About this task: Across the listing, the lines that include "inputRestored" must be tallied and reported as a bare number.

Data for processing:
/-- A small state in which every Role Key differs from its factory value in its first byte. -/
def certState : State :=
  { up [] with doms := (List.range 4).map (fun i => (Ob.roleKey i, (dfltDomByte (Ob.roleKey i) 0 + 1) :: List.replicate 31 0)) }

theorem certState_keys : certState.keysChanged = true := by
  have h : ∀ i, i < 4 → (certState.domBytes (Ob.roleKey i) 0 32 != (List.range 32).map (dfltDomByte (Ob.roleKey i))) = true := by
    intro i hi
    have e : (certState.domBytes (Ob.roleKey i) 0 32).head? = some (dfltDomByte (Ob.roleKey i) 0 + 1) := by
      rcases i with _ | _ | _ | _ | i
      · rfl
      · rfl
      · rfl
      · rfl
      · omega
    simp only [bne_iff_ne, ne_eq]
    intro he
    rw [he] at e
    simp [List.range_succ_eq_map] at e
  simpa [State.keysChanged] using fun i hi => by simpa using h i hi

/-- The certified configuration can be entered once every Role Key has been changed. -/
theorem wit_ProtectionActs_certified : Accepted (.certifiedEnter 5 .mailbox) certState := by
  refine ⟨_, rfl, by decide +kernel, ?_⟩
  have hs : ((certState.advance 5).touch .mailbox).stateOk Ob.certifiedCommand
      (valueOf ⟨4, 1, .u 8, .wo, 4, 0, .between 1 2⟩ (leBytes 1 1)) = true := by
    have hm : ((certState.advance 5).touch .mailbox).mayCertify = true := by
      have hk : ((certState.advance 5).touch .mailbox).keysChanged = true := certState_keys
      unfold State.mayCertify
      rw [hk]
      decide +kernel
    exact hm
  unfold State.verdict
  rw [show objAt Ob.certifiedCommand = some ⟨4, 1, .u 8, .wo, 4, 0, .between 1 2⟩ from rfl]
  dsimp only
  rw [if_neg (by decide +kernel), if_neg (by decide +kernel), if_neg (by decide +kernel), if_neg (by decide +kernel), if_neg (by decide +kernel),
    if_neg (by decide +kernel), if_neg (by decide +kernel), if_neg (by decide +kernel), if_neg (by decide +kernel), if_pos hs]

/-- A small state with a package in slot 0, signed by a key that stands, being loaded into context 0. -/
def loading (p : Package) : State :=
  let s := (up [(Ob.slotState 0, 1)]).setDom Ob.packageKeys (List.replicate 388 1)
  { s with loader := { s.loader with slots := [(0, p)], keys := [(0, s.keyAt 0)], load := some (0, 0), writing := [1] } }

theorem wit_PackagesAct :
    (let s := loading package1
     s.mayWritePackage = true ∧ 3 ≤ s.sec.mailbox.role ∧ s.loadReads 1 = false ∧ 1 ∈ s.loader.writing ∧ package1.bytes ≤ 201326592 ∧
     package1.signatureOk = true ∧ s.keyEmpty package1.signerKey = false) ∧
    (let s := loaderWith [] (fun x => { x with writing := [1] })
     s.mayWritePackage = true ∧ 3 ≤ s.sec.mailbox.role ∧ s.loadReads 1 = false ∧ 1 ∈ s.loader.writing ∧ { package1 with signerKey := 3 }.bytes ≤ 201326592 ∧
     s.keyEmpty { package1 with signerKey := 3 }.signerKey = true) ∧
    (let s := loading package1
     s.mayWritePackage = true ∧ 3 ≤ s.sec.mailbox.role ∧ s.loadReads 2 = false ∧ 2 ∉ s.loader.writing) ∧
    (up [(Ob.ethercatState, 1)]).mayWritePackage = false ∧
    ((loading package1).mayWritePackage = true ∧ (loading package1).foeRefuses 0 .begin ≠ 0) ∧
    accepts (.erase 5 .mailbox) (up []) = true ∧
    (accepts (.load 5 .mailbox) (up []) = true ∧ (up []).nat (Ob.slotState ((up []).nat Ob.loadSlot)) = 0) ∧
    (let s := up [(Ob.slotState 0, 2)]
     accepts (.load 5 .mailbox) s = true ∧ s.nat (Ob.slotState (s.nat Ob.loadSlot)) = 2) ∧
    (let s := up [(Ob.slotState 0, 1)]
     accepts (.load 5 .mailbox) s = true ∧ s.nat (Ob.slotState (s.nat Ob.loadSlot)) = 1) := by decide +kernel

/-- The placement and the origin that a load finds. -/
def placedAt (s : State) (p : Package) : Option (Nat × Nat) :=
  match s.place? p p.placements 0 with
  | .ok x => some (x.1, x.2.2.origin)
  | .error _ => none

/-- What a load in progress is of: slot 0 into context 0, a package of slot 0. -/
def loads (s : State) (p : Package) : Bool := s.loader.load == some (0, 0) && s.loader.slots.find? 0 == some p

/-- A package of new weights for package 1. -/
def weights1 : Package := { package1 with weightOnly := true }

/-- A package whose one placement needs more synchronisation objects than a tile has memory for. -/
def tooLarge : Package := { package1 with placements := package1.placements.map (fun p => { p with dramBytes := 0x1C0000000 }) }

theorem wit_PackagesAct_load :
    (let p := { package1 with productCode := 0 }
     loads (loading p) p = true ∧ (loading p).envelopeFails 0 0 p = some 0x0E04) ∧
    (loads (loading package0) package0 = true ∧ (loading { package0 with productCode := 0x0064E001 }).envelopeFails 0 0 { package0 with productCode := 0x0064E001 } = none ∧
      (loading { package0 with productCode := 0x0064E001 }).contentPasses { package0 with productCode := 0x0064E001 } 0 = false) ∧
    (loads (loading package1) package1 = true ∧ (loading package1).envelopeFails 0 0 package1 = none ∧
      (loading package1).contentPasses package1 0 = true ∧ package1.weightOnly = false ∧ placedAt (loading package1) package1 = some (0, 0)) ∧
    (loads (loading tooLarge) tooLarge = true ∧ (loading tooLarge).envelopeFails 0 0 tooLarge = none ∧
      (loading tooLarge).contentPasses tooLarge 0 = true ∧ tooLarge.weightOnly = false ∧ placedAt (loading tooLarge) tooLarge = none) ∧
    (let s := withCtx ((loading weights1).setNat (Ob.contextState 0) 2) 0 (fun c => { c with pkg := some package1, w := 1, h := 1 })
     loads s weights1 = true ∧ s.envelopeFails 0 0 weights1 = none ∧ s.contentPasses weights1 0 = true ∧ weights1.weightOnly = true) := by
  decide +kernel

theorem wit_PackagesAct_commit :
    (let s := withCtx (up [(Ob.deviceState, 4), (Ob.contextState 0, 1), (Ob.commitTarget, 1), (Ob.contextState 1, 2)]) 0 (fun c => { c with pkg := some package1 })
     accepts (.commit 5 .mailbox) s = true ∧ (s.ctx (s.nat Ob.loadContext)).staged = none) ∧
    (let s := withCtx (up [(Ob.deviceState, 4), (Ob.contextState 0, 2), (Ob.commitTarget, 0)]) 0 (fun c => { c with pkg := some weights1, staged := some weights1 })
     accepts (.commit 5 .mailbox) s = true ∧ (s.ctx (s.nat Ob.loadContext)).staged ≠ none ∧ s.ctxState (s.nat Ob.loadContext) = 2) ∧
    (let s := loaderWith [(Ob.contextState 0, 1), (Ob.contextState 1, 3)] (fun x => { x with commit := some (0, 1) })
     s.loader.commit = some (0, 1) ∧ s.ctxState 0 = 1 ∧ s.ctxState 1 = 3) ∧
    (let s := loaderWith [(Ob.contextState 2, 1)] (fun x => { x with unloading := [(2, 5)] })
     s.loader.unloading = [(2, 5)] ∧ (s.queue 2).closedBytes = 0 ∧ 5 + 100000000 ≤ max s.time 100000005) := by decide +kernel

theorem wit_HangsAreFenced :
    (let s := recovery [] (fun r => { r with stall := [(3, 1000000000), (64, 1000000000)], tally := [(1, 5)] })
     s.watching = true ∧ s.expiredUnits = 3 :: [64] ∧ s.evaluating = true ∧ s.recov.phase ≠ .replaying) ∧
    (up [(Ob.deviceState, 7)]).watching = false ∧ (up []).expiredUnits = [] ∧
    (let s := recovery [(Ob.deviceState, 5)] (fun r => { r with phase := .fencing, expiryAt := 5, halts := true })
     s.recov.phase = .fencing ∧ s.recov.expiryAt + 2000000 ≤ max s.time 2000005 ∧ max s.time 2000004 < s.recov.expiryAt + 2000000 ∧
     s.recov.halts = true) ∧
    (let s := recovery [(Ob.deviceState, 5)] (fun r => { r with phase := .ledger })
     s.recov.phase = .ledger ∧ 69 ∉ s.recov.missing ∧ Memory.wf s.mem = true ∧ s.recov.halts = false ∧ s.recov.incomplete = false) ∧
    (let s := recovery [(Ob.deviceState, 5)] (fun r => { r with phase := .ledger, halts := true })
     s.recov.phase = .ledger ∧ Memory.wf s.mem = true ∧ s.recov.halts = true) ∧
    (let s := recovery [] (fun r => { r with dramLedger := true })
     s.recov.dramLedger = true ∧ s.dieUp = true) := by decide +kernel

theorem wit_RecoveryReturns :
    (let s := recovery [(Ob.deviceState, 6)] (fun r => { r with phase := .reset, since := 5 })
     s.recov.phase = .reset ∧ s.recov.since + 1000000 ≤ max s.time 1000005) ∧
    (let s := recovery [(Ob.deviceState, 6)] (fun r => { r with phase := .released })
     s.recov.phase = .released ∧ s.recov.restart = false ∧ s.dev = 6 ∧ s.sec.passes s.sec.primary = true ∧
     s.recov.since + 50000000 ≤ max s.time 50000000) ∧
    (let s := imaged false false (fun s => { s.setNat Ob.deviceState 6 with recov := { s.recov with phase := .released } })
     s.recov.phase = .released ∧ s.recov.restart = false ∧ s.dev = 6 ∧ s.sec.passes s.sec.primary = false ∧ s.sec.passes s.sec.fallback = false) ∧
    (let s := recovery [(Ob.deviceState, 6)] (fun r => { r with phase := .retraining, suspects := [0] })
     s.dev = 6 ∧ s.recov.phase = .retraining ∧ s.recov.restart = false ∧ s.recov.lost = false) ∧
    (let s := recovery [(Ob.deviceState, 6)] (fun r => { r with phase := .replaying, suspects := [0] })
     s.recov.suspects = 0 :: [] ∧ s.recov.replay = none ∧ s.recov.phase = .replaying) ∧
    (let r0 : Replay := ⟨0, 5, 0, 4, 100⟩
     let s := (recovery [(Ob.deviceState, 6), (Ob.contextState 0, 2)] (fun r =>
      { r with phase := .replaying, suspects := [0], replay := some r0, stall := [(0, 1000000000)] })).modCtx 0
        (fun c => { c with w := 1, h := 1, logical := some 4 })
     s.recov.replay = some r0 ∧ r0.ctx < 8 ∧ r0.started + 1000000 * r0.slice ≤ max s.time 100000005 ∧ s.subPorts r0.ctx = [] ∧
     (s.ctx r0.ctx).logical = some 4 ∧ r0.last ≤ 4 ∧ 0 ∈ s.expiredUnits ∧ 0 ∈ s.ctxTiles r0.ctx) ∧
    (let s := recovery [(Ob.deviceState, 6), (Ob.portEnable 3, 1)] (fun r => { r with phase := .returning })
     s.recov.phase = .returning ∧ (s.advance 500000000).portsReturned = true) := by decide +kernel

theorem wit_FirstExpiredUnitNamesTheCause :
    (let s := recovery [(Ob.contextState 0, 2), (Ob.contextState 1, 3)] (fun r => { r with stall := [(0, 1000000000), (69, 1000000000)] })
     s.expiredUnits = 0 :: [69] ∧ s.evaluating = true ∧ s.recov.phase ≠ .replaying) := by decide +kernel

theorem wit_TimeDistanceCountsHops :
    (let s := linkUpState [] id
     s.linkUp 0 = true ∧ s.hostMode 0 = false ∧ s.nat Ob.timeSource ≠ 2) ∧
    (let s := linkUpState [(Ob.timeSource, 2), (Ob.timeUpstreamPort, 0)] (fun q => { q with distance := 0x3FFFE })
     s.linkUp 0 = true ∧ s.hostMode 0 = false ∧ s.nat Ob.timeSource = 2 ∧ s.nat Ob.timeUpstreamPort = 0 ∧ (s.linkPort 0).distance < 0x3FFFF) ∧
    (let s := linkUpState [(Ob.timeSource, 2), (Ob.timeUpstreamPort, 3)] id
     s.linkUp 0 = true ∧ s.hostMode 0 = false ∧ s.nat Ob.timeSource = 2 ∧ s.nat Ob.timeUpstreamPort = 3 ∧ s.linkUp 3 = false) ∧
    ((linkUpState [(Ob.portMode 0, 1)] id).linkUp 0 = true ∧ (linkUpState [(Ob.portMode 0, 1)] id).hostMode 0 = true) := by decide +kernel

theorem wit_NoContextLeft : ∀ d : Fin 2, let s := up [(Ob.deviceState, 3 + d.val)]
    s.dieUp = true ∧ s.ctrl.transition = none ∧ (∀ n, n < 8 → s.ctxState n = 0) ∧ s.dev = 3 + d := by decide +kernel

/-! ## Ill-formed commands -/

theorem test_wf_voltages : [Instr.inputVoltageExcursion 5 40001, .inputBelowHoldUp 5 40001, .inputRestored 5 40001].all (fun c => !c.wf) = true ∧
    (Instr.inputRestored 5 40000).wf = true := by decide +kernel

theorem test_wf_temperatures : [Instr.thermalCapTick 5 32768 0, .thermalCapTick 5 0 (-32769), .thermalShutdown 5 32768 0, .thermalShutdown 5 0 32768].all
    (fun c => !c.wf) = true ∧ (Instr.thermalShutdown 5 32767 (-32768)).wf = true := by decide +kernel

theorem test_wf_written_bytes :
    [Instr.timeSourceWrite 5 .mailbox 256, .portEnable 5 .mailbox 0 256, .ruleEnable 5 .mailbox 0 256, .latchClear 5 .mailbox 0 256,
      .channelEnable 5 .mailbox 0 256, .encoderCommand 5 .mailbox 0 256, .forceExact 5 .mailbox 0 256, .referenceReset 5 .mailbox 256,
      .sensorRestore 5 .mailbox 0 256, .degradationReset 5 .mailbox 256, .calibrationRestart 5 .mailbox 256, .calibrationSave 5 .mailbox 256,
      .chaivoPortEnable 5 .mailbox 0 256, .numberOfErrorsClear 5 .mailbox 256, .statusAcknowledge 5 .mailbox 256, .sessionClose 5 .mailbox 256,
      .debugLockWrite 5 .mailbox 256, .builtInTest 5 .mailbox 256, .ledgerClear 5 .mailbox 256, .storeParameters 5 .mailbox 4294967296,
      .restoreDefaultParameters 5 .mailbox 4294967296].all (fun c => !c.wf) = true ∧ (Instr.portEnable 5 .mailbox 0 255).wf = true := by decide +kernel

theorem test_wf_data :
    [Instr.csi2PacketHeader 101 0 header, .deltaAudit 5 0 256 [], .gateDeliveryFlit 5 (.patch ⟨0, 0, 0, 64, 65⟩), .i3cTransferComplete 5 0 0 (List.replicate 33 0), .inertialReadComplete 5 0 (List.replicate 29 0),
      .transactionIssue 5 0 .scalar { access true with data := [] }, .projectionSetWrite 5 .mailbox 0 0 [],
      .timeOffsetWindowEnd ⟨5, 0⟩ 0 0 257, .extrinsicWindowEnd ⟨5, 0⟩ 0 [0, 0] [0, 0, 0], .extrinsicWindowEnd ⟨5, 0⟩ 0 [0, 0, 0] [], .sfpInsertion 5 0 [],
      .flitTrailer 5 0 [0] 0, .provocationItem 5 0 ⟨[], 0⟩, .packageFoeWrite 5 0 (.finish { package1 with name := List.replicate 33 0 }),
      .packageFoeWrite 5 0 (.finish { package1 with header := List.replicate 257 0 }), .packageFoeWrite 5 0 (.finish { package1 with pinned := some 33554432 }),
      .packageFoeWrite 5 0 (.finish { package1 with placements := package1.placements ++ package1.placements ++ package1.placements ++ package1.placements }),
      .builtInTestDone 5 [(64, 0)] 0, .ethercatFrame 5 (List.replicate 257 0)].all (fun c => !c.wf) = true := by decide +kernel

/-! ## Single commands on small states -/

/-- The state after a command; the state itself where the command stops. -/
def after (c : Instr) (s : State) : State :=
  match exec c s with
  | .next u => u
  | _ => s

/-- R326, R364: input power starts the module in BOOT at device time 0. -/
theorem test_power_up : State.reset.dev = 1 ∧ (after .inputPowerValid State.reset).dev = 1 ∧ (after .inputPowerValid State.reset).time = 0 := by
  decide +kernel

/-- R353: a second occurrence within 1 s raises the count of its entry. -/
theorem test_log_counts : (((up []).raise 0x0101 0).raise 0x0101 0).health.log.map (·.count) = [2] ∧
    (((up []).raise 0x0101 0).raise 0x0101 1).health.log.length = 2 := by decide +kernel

==

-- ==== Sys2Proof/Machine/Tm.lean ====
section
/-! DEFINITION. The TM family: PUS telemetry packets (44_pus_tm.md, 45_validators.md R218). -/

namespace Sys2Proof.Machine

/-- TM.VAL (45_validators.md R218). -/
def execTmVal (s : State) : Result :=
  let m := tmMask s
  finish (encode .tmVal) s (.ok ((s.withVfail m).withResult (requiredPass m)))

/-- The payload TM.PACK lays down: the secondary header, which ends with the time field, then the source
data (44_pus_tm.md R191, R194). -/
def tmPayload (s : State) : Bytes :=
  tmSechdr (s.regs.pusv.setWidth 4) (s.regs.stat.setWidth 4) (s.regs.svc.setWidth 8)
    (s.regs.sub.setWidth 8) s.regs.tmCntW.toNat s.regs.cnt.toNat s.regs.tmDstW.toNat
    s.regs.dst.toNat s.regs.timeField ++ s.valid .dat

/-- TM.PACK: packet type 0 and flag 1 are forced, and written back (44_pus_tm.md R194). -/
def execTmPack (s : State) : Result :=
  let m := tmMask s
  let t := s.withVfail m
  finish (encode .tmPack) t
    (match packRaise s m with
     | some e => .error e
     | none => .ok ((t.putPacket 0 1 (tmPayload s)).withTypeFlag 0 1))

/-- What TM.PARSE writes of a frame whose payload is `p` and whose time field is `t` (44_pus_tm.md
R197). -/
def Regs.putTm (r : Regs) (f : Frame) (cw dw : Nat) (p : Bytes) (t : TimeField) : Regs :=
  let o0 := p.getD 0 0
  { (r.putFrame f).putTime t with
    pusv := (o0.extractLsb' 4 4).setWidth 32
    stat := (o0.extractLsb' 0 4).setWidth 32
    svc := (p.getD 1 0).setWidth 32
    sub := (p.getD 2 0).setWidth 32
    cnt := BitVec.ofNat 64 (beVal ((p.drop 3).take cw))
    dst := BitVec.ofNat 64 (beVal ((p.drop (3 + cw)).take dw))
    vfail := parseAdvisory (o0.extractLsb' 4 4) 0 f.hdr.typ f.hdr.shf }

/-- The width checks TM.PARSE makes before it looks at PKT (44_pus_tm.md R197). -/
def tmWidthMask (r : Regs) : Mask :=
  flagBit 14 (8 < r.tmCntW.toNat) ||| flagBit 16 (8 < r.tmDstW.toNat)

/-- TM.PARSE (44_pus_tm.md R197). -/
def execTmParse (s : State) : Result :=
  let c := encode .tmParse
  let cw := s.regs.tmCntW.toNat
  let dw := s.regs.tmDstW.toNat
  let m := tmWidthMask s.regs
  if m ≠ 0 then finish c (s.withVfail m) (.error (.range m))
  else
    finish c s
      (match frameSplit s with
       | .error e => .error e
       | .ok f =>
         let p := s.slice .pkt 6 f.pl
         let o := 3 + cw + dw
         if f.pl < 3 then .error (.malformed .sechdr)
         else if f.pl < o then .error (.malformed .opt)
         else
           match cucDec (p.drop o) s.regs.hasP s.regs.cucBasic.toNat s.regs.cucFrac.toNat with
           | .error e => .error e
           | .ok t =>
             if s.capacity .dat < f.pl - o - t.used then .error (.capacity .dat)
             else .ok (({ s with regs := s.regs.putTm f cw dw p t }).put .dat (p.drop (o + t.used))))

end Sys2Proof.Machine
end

Answer box: 2